Le occasioni per fare quel che ci piace ci sarebbero pure, a patto di riconoscerle e di non sprecarle. Come idea è fastidiosa, bisogna ammetterlo, perché al danno si aggiunge la beffa. Ma è proprio questo il punto di partenza di un libro, intitolato Overwhelmed , che sta facendo discutere. Lo ha scritto Brigid Schulte, una giornalista del Washington Post che come tanti di noi fa i miracoli per conciliare famiglia e lavoro. Anche lei ci è rimasta male quando si è sentita dire da un esperto che il suo tempo libero non era scomparso, che se l'avesse contato avrebbe scoperto di averne abbastanza. Trenta ore in media alla settimana. Questa è la cifra calcolata per le donne da John Robinson dell'Università del Maryland.

Per tutta risposta Schulte ha iniziato ad annotarsi le attività svolte nell'arco della giornata ed è andata avanti per un anno e mezzo. Attraverso i suoi diari si è resa conto che molte occupazioni non erano professionali ma neppure di svago, come ascoltare il notiziario o tenere buoni i figli giocando. È come se il tempo fosse diventato poroso, non è poi così facile tracciare una linea tra dovere e piacere. Forse quello che manca non è il tempo libero, ma quello che ciascuno dedica a sé. Il tempo per godersi la magia di un momento.

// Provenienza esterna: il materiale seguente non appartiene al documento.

/-- Decode a 64-bit word: read its fields, then apply the checks of its entry (R93). -/
def decode (w : Word) : Except Reject Instr := do
  let i ← build w
  if i.wf then .ok i else .error .entryCheck

/-- A little-endian word of the first eight bytes (R4). -/
def wordOfBytes (b : List Byte) : Option (Word × List Byte) :=
  match b with
  | b0 :: b1 :: b2 :: b3 :: b4 :: b5 :: b6 :: b7 :: rest =>
    some (b7 ++ (b6 ++ (b5 ++ (b4 ++ (b3 ++ (b2 ++ (b1 ++ b0)))))), rest)
  | _ => none

/-- The eight bytes of a word, little-endian (R4). -/
def bytesOfWord (w : Word) : List Byte :=
  [w.extractLsb' 0 8, w.extractLsb' 8 8, w.extractLsb' 16 8, w.extractLsb' 24 8,
   w.extractLsb' 32 8, w.extractLsb' 40 8, w.extractLsb' 48 8, w.extractLsb' 56 8]

/-- Decode the instruction at the head of a list of bytes; the rest of the bytes follow it. -/
def decodeBytes (b : List Byte) : Except Reject (Instr × List Byte) :=
  match wordOfBytes b with
  | none => .error .truncated
  | some (w, rest) => do
    let i ← decode w
    .ok (i, rest)

/-! ## Tile commands -/

/-- The four words of a tile command (R99). -/
structure Tcw where
  w0 : Word
  w1 : Word
  w2 : Word
  w3 : Word
  deriving DecidableEq, Repr

/-- The operation of a tile command (R99). -/
def Tcw.op (c : Tcw) : BitVec 6 := c.w0.extractLsb' 58 6

/-- The common header (R99). -/
def Tcw.hdr (c : Tcw) : Hdr :=
  ⟨bitAt c.w0 57, bitAt c.w0 56, c.w0.extractLsb' 54 2, c.w0.extractLsb' 40 8, c.w0.extractLsb' 32 8⟩

/-- The queue that accepts an operation; SIGNAL is accepted by every queue; none for a reserved operation (R100). -/
def tcwQueue (op : BitVec 6) (q : QueueId) : Bool :=
  let n := op.toNat
  n == 63 ||
  (match q.val with
   | 0 => 1 ≤ n && n ≤ 5
   | 1 => 16 ≤ n && n ≤ 21
   | 2 => 32 ≤ n && n ≤ 34
   | _ => n == 48)

/-- w0[63:32] of a command (R99). -/
def packHdr (op : BitVec 6) (h : Hdr) : BitVec 32 :=
  op ++ (bit1 h.ord ++ (bit1 h.ntfy ++ (h.cscope ++ (0#6 ++ (h.tag ++ h.bar)))))

/-- The code of an element type (R270). -/
def EType.code : EType → BitVec 2
  | .f32 => 0 | .bf16 => 1 | .s32 => 2
/-- The element type of a code; 11 is reserved (R270). -/
def EType.ofCode (c : BitVec 2) : Option EType :=
  match c.toNat with
  | 0 => some .f32 | 1 => some .bf16 | 2 => some .s32 | _ => none

/-- w1 or w2 when it holds a VA in [47:0] and zero above. -/
def vaField (w : Word) : Except Reject VA :=
  if w.extractLsb' 48 16 = 0#16 then .ok (w.extractLsb' 0 48) else .error .reservedField

/-- A word that must be zero. -/
def zeroWord (w : Word) : Except Reject Unit := if w = 0#64 then .ok () else .error .reservedField

/-- A field that must be zero. -/
def zeroField {n : Nat} (w : BitVec n) : Except Reject Unit := if w = 0#n then .ok () else .error .reservedField

/-- Read COPY or XCOPY (R267, R272). -/
def parseCopy (c : Tcw) : Except Reject CopyCmd := do
  let src ← vaField c.w1
  let dst ← vaField c.w2
  zeroField (c.w3.extractLsb' 32 32)
  .ok ⟨c.hdr, src, dst, c.w3.extractLsb' 0 32⟩

/-- Read ACCUM (R270). -/
def parseAccum (c : Tcw) : Except Reject AccumCmd := do
  let ety ← need (EType.ofCode (c.w0.extractLsb' 30 2)) .reservedField
  let src ← vaField c.w1
  let dst ← vaField c.w2
  zeroField (c.w0.extractLsb' 0 29)
  .ok ⟨c.hdr, ety, src, dst, c.w3.extractLsb' 48 16, c.w3.extractLsb' 32 16, c.w3.extractLsb' 0 32⟩

/-- Read a gather-queue command (R278). -/
def parseGather (c : Tcw) : Except Reject GatherCmd := do
  let ety ← need (EType.ofCode (c.w0.extractLsb' 27 2)) .reservedField
  let tbl ← vaField c.w1
  let dense ← vaField c.w2
  zeroField (c.w0.extractLsb' 16 11)
  zeroField (c.w0.extractLsb' 31 1)
  .ok ⟨c.hdr, bitAt c.w0 30, ety, c.w0.extractLsb' 0 16, tbl, dense, c.w3.extractLsb' 48 16, c.w3.extractLsb' 0 48⟩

Schulte ha frequentato convegni di sociologi e psicologi, ha visitato il paese dove il tempo è più libero e il divario tra i sessi più ristretto (la Danimarca), ha raccolto testimonianze. Quando ha postato in rete l'annuncio «Cerco mamme con tempo libero», le risposte delle americane sono state sarcastiche: «Se ne trovi una dovresti esporla in un museo, insieme a un unicorno, una sirena e un politico onesto». In effetti le statistiche indicano che le donne sono più indaffarate degli uomini, e non è solo una questione di matematica. Il tempo che resta, dopo aver lavorato ed essersi occupate di casa e figli, è qualitativamente oltre che quantitativamente inferiore a quello dei maschi. Sarà anche più di quanto avessero le donne negli anni 60, ma è tempo spezzettato e contaminato, continuamente interrotto dalle richieste degli altri e dai pensieri sulle incombenze future. Quanto agli uomini, i giovani vogliono finalmente dedicarsi un po' di più alla famiglia e iniziano a sentirsi a corto di tempo anche loro.

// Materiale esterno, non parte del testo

-- ==== Sys2Proof/Machine/Frames.lean ====
section
/-! DEFINITION. The frame pool, the frame's layout, and what a slot gives up when its task leaves it (R317 to R320, R381). -/

namespace Sys2Proof.Machine

/-! ## The pool (R320) -/

/-- What an allocation gives. -/
inductive FrameRes where
  | got (f : VA)
  | empty
  | failed (f : DevFail)

/-- FRAMEPOOL.BASE. -/
def Domain.fpVa (d : Domain) : VA := d.fpBase.setWidth 48

/-- Frame number n of a pool. -/
def frameAt (base : VA) (n : Nat) : VA := base + BitVec.ofNat 48 (8192 + 9216 * n)

/-- The lowest free frame from a word of the bitmap on; its bit is set. -/
def State.frameScan (s : State) (g : CoreId) (d : Dom) (base : VA) (nf : Nat) : Nat → Nat → State × FrameRes
  | 0, _ => (s, .empty)
  | n + 1, w =>
    let va := base + BitVec.ofNat 48 (8 * w)
    match s.devPlace g d .both va with
    | (s1, .error c) => (s1, .failed (va, c))
    | (s1, .ok pa) =>
      let m := s1.cohWord pa
      match (List.range 64).find? (fun b => decide (64 * w + b < nf) && !m.getLsbD b) with
      | some b => (s1.cohWriteWord pa (m ||| (1#64 <<< b)), .got (frameAt base (64 * w + b)))
      | none => s1.frameScan g d base nf n (w + 1)

/-- The number of a frame of a pool, if the VA is one. -/
def Domain.frameNumber (d : Domain) (f : VA) : Option Nat :=
  let off := f.toNat - (d.fpVa.toNat + 8192)
  if d.fpVa.toNat + 8192 ≤ f.toNat && off % 9216 == 0 && decide (off / 9216 < d.fpNf.toNat) then some (off / 9216) else none

/-- The bit of a free frame is cleared at its home; the place and cause of a failure (R320). -/
def State.frameClear (s : State) (g : CoreId) (d : Dom) (f : VA) : State × Option DevFail :=
  match (s.dom d).frameNumber f with
  | none => (s, none)
  | some n =>
    let va := (s.dom d).fpVa + BitVec.ofNat 48 (8 * (n / 64))
    match s.devPlace g d .both va with
    | (s1, .error c) => (s1, some (va, c))
    | (s1, .ok pa) =>
      let s2 := s1.cohWriteWord pa (s1.cohWord pa &&& ~~~(1#64 <<< (n % 64)))
      (s2.modDom d (fun x => { x with fpFree := if x.fpFree.toNat < x.fpNf.toNat then x.fpFree + 1 else x.fpFree }), none)

/-- A frame returns to its pool. Where the page of its bit cannot be reached, a notice of KIND 7 says so and the device tries again, as
R381 states for the other accesses to the pool (R320, R323; log 25). -/
def State.frameFree (s : State) (g : CoreId) (d : Dom) (f : VA) : State :=
  match s.frameClear g d f with
  | (s1, none) => s1
  | (s1, some x) =>
    (s1.modDom d (fun y => { y with unfreed := y.unfreed ++ [(g, f, s1.cycle + 1024)] })).areaFailed g d areaFrame x none 0

/-- One frame whose bit could not be reached is tried again. -/
def State.refreeOne (s : State) (d : Dom) (x : CoreId × VA × Nat) : State :=
  (s.modDom d (fun y => { y with unfreed := y.unfreed.erase x })).frameFree x.1 d x.2.1

/-- The frames of a domain whose bits could not be reached are tried again, once their time has come (R381). -/
def State.refree (s : State) (d : Dom) : State :=
  ((s.dom d).unfreed.filter (fun x => decide (x.2.2 ≤ s.cycle))).foldl (fun s x => s.refreeOne d x) s

/-- Every domain's, if the time of any has come. -/
def State.refreeDue (s : State) : Option State :=
  match (List.range 256).filter (fun d => (s.dom (BitVec.ofNat 8 d)).unfreed.any (fun x => decide (x.2.2 ≤ s.cycle))) with
  | [] => none
  | l => some (l.foldl (fun s d => s.refree (BitVec.ofNat 8 d)) s)

/-- A frame is taken from a domain's pool. -/
def State.frameTake (s : State) (g : CoreId) (d : Dom) : State × FrameRes :=
  let q := s.dom d
  if q.fpFree = 0 then (s, .empty)
  else
    match s.frameScan g d q.fpVa q.fpNf.toNat ((q.fpNf.toNat + 63) / 64) 0 with
    | (s1, .got f) => ((s1.modDom d (fun x => { x with fpFree := x.fpFree - 1 })).areaOk g d areaFrame, .got f)
    | r => r

/-! ## The image (R318, R319) -/

/-- A vector register as 16 doublewords. -/
def vWords (v : VReg) : List Word := (List.range 16).map (fun i => v.extractLsb' (64 * i) 64)

/-- The wake condition as S4, S5 and S6 hold it. -/
def wakeWords (w : Wake) : List Word :=
  match w with
  | .now => [0, 0, 0]
  | .cycles n => [1, BitVec.ofNat 64 n, 0]
  | .watch va _ e sc => [2 + sc.setWidth 64 <<< 4, va.setWidth 64, e]
  | .phase n _ ph => [3, n, ph.setWidth 64]

/-- The reply grant as S7 holds it. -/
def grantWord (x : Grant) : Word :=
  if x.valid then
    1#64 <<< 63 ||| (BitVec.ofBool x.consumed).setWidth 64 <<< 62 ||| x.vcore.setWidth 64 <<< 48 ||| x.dom.setWidth 64 <<< 40
  else 0

/-- Messages of an activation not yet committed (R292). -/
def Core.uncommitted (c : Core) (act : Nat) : Nat := (c.sendBuf.filter (fun m => m.act == act && !m.committed)).length

/-- S3 (R319). -/
def frameS3 (kind : Nat) (sl : Slot) (i : SlotId) (unc : Nat) : Word :=
  BitVec.ofNat 64 (kind * 2 ^ 62 + sl.level.toNat * 2 ^ 60 + unc * 2 ^ 48 + i.val * 2 ^ 44 + sl.frm.toNat * 2 ^ 5 + sl.fflags.toNat) |||
    packCounters sl.cnt

/-- The doublewords of a frame. -/
def frameImage (sl : Slot) (i : SlotId) (pc : VA) (kind unc : Nat) (w : Wake) (home : BitVec 10) : List Word :=
  sl.v.toList.flatMap vWords ++ sl.k.toList ++ (List.range 32).map (fun n => sl.readX (BitVec.ofNat 5 n)) ++
    (List.range 4).map (fun n => (sl.readP (BitVec.ofNat 3 (2 * n + 1))).setWidth 64 <<< 32 ||| (sl.readP (BitVec.ofNat 3 (2 * n))).setWidth 64) ++
    [pc.setWidth 64, sl.task.tr.dw0, sl.task.tr.dw7, frameS3 kind sl i unc] ++ wakeWords w ++ [grantWord sl.task.grant] ++
    sl.q.toList.map (fun q => q.seq) ++ sl.q.toList.map (fun q => q.ret) ++
    [BitVec.ofNat 64 (packFields 16 (fun n => (sl.q[n]?.map (fun q => q.err.toNat)).getD 0) 4), home.setWidth 64,
      if sl.task.grant.valid then sl.task.grant.handler.setWidth 64 else 0] ++ List.replicate 9 0

/-- A context is written into a frame; the place and cause of a failure. -/
def State.saveFrame (s : State) (g : CoreId) (i : SlotId) (f : VA) (pc : VA) (kind : Nat) (w : Wake) :
    State × Option DevFail :=
  let sl := s.slot g i
  s.devPutMany g sl.dom .both 144 f (frameImage sl i pc kind ((s.core g).uncommitted sl.task.act) w (s.ownNumber sl.dom g))

/-- A slot as a frame's doublewords give it (R319): registers, PC, FRM and FFLAGS, counters, seq, ret and error counts. -/
def Slot.ofFrame (sl : Slot) (ws : List Word) : Slot :=
  let w := fun n => ws.getD n 0
  let st := fun n => ws.getD (1124 + n) 0
  { sl with
    v := Vector.ofFn (fun n : Fin 64 => BitVec.ofNat 1024 (packFields 64 (fun j => (w (16 * n.val + j)).toNat) 16))
    k := Vector.ofFn (fun n : Fin 64 => w (1024 + n.val))
    x := Vector.ofFn (fun n : Fin 32 => if n.val = 0 then 0 else w (1088 + n.val))
    p := Vector.ofFn (fun n : Fin 8 => if n.val = 0 then 0 else (w (1120 + n.val / 2)).extractLsb' (32 * (n.val % 2)) 32)
    pc := (st 0).setWidth 48
    cnt := unpackCounters (st 3)
    frm := (st 3).extractLsb' 5 3
    fflags := (st 3).extractLsb' 0 5
    q := Vector.ofFn (fun n : Fin 4 => ⟨st (8 + n.val), st (12 + n.val), (st 16).extractLsb' (16 * n.val) 16⟩) }

/-! ## Leaving a slot -/

/-- Loads of an activation complete into nothing (R311). -/
def State.dropLoads (s : State) (g : CoreId) (i : SlotId) : State :=
  let act := (s.slot g i).task.act
  s.modCore g (fun c =>
    let c1 : Core := { c with pend := c.pend.map (fun (p : Pend) => if p.slot = i && p.act == act && !p.isStore then { p with act := 0 } else p) }
    c1.setSlot i { c1.slots[i] with cnt := { c1.slots[i].cnt with ld := 0 } })

/-- Uncommitted messages of an activation are discarded (R292, R312). -/
def State.dropUncommitted (s : State) (g : CoreId) (act : Nat) : State :=
  s.modCore g (fun c => { c with sendBuf := c.sendBuf.filter (fun m => !(m.act == act && !m.committed)) })

/-- Uncommitted messages of an activation are committed, in send order, as one step (R292): their number goes into cnt.sd. -/
def State.commit (s : State) (g : CoreId) (i : SlotId) : State :=
  let act := (s.slot g i).task.act
  let n := (s.core g).uncommitted act
  if n = 0 then s
  else
    s.modCore g (fun c =>
      let mine := c.sendBuf.filter (fun m => m.act == act && !m.committed)
      let rest := c.sendBuf.filter (fun m => !(m.act == act && !m.committed))
      let c1 : Core := { c with sendBuf := rest ++ mine.map (fun (m : OutMsg) => { m with committed := true, rel := s.nextPend, mark := (s.slot g i).acq }) }
      c1.setSlot i { c1.slots[i] with cnt := { c1.slots[i].cnt with sd := c1.slots[i].cnt.sd + BitVec.ofNat 6 n } })

/-- The reservation of a slot is lost (R247, R312). -/
def State.dropReservation (s : State) (g : CoreId) (i : SlotId) : State :=
  if s.resv.isEmpty then s else { s with resv := s.resv.filter (fun r => !(r.g == g && r.slot == i)) }

/-- A slot becomes free, or reserved to a record. -/
def State.leaveSlot (s : State) (g : CoreId) (i : SlotId) (st : SlotStatus) : State :=
  (s.reslot g i (fun sl => { sl with status := st, task := { sl.task with act := 0 }, tile := none })).dropReservation g i

/-- The inbox entry of a started message that has neither parked nor been suspended is freed (R313). -/
def State.dropInbox (s : State) (g : CoreId) (t : Task) : State :=
  match t.source, t.moved with
  | .inbox vn, false =>
    match (s.core g).entryOf t.tr.dom with
    | some e => s.modPart g e (fun p => p.setInbox vn ((p.inbox vn).filter (fun m => !(m.started && m.rank == t.rank))))
    | none => s
  | _, _ => s

/-- The task of a slot becomes a continuation of its core: a frame holds its context. A park is a release at package scope of what
the task has issued (R137). -/
def State.addCont (s : State) (g : CoreId) (i : SlotId) (f : VA) (w : Wake) (suspended : Bool) : State :=
  let sl := s.slot g i
  let c : Cont := ⟨s.nextCont, sl.dom, f, g, w, s.cycle, if suspended then 0 else s.nextPend, sl.acq, suspended, !suspended && w == .now, false, 0, { sl.task with moved := true }, [], none, sl.task.act⟩
  { s with conts := s.conts ++ [c], nextCont := s.nextCont + 1 }

end Sys2Proof.Machine
end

Misurare come le persone impiegano i 1.440 minuti che compongono un giorno è un'attività scientifica abbastanza recente. Prima le giornate scorrevano e basta, con pochi fortunati occupati a fare ciò che volevano e tutti gli altri impegnati in quel che dovevano fare. Poi sono arrivati gli orologi, la rivoluzione industriale, la corsa a massimizzare la produttività nelle fabbriche. Il tempo è diventato denaro e la giornata lavorativa si è allungata, almeno fino agli anni 50. Per un po' ci siamo illusi che il futuro avrebbe premiato lo svago: l'economista John Maynard Keynes nel 1930 si aspettava per il 2030 una settimana lavorativa di 15 ore, mentre il presidente Nixon immaginava per il 1990 un anno lavorativo di sei mesi o un'età media per la pensione di 38 anni. E invece no, chi un posto retribuito ce l'ha lavora ancora tanto. Chi non ce l'ha, fatica a chiamare tempo libero le ore passate a preoccuparsi per la mancanza di un impiego. Le tecnologie ci hanno liberato dalle incombenze più pesanti ma ci hanno reso sempre raggiungibili, sempre disponibili, sempre pronti a riempire gli intervalli con qualche attività a portata di smartphone. Essere super-impegnati è diventato quasi un obbligo sociale. Ci si lamenta dei troppi impegni, ma si fa anche a gara a chi ne ha di più, sostiene la studiosa Ann Burnett. Essere occupati è uno status, ci fa sentire importanti. Per guadagnare tempo libero possiamo cominciare da qui, tagliando gli obblighi che ci siamo imposti da soli. Per il resto è utile ricordare che ogni periodo storico ci ha riservato qualche tipo di stress. In passato abbiamo avuto guerre, fame, pestilenze. All'Occidente oggi tocca l'ansia per il tempo che non basta e quella di come occupare il tempo che resta.